■ **Exercise prompt**
The answer should consist of each line below that contains the word "exact".

++++ Data ++++

-- ==== Sys2Proof/Laws/Requests.lean ====
section
/-! SUPPORT. The taking of a request (R184, R185): when it happens, what it changes, and what `serve` answers. -/

namespace Sys2Proof.Machine

/-- With no claim of the bounce engine due, there is none to make. -/
theorem beginHead_idle {s : State} (h : s.beginIsDue = false) : s.beginHead = s := by
  unfold State.beginHead
  split
  · rfl
  · rename_i e he
    split
    · rfl
    · rename_i r hr
      refine if_neg fun ⟨h1, h2⟩ => ?_
      have hrun : s.running = some r := by unfold State.running; rw [he]; exact hr
      unfold State.beginIsDue at h
      rw [h1, hrun, Option.map_some, h2] at h
      exact absurd h (by decide)

/-- With no claim of the bounce engine and no step of a boundary outstanding, there is nothing to finish. -/
theorem finishWalk_idle {s : State} (h : s.beginIsDue = false) (h1 : s.bnd.walk = none) (h2 : s.bnd.sceneStep = none) :
    s.finishWalk = s := by
  unfold State.finishWalk
  rw [beginHead_idle h]
  unfold State.walkOut State.takeSceneStep
  rw [h2]
  simp [State.cueSteps, h1]

/-- With no claim of the bounce engine due and no walk begun, an event row finds nothing to finish (logs 6, 9). -/
theorem settleWalk_unbegun {s : State} (h : s.beginIsDue = false) (h1 : s.bnd.begun = false) : s.settleWalk = s := by
  unfold State.settleWalk
  rw [beginHead_idle h]
  exact if_neg (by simp [h1])

/-- Arming the reports on a condition that does not hold changes nothing. -/
theorem Pool.arm_false (p : Pool) : p.arm false = p := by simp [Pool.arm]

/-- With the claims of the frame behind every free, no free waits for them. -/
theorem Pool.takeBehind_none {p : Pool} (h : p.behind = none) : p.takeBehind = p := by
  unfold Pool.takeBehind; rw [h]; exact Pool.arm_false p

theorem Pool.served_none {p : Pool} (h : p.behind = none) : p.served = p := by
  unfold Pool.served; rw [Pool.takeBehind_none h, ← h]

theorem Pool.seen_none {p : Pool} (h : p.behind = none) : p.seen = p := by
  unfold Pool.seen; rw [Pool.takeBehind_none h, h, Option.map_none, ← h]

theorem arriveNow_fields (s : State) :
    s.arriveNow = { s with
      link := { s.link with
        assembling := if s.link.requests = [] then false else s.link.assembling
        timer := if s.link.requests = [] then decide (s.link.timeout ≠ 0) else s.link.timer } } := by
  unfold State.arriveNow
  split <;> rfl

/-- The taking of a request changes nothing of the supervisor. -/
@[simp] theorem takeRequest_sup (s : State) : s.takeRequest.sup = s.sup := by
  refine (finishWalk_keeps s.arriveNow).sup.trans ?_
  rw [arriveNow_fields]

/-- The taking of a request leaves the commands that wait. -/
@[simp] theorem takeRequest_pending (s : State) : s.takeRequest.pending = s.pending := by
  refine (finishWalk_keeps s.arriveNow).pending.trans ?_
  rw [arriveNow_fields]

@[simp] theorem takeRequest_outputs (s : State) : s.takeRequest.outputs = s.outputs := by
  refine (finishWalk_keeps s.arriveNow).outputs.trans ?_
  rw [arriveNow_fields]

/-- What the taking of a request does to the link port: the request leaves the queue, the autopilot condition ends, and
only reports join the transmit queue. -/
theorem takeRequest_link (s : State) :
    s.takeRequest.link = { s.link with
      assembling := if s.link.requests = [] then false else s.link.assembling
      timer := if s.link.requests = [] then decide (s.link.timeout ≠ 0) else s.link.timer
      requests := s.link.requests.tail
      autopilot := false
      requestTaken := true
      tx := s.takeRequest.link.tx
      lost := s.takeRequest.link.lost } := by
  have h := (finishWalk_keeps s.arriveNow).link
  rw [arriveNow_fields] at h
  unfold State.takeRequest
  dsimp only
  rw [arriveNow_fields, h]

@[simp] theorem takeRequest_isReady (s : State) : s.takeRequest.isReady = s.isReady := by
  unfold State.isReady; rw [takeRequest_sup]

@[simp] theorem takeRequest_takesRequests (s : State) : s.takeRequest.takesRequests = s.takesRequests := by
  unfold State.takesRequests; rw [takeRequest_sup]

/-- A request with the catalogue's length is carried out by its owner, and answered with its kind + 0x80 and its tag. -/
theorem serve_taken {kind : Byte} {others : List Byte} {tag : Byte} {payload : List Byte} {owner : Owner} {s : State}
    (h1 : s.canTake { kind := kind, tag := tag, payload := payload } = true) (h2 : spellsOther others payload = false)
    (h3 : catalogueLength kind = some payload.length) :
    serve kind others tag payload owner s
      = (owner s.takeRequest payload).1.reply kind tag (owner s.takeRequest payload).2 := by
  unfold serve
  rw [if_neg (by simp [h1, h2]), if_pos h3]

/-- A request with another length is answered BAD_LENGTH, its owner untouched. -/
theorem serve_badLength {kind : Byte} {others : List Byte} {tag : Byte} {payload : List Byte} {owner : Owner} {s : State}
    (h1 : s.canTake { kind := kind, tag := tag, payload := payload } = true) (h2 : spellsOther others payload = false)
    (h3 : catalogueLength kind ≠ some payload.length) :
    serve kind others tag payload owner s = s.takeRequest.reply kind tag [1] := by
  unfold serve
  rw [if_neg (by simp [h1, h2]), if_neg h3]
  rfl

/-- A request that cannot be taken, or that spells another row, has no effect (log 1). -/
theorem serve_idle {kind : Byte} {others : List Byte} {tag : Byte} {payload : List Byte} {owner : Owner} {s : State}
    (h : s.canTake { kind := kind, tag := tag, payload := payload } = false ∨ spellsOther others payload = true) :
    serve kind others tag payload owner s = s := by
  unfold serve
  rw [if_pos h]

end Sys2Proof.Machine
end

++++

■ **Reply**
      have hrun : s.running = some r := by unfold State.running; rw [he]; exact hr
      exact absurd h (by decide)
  exact if_neg (by simp [h1])
  unfold Pool.takeBehind; rw [h]; exact Pool.arm_false p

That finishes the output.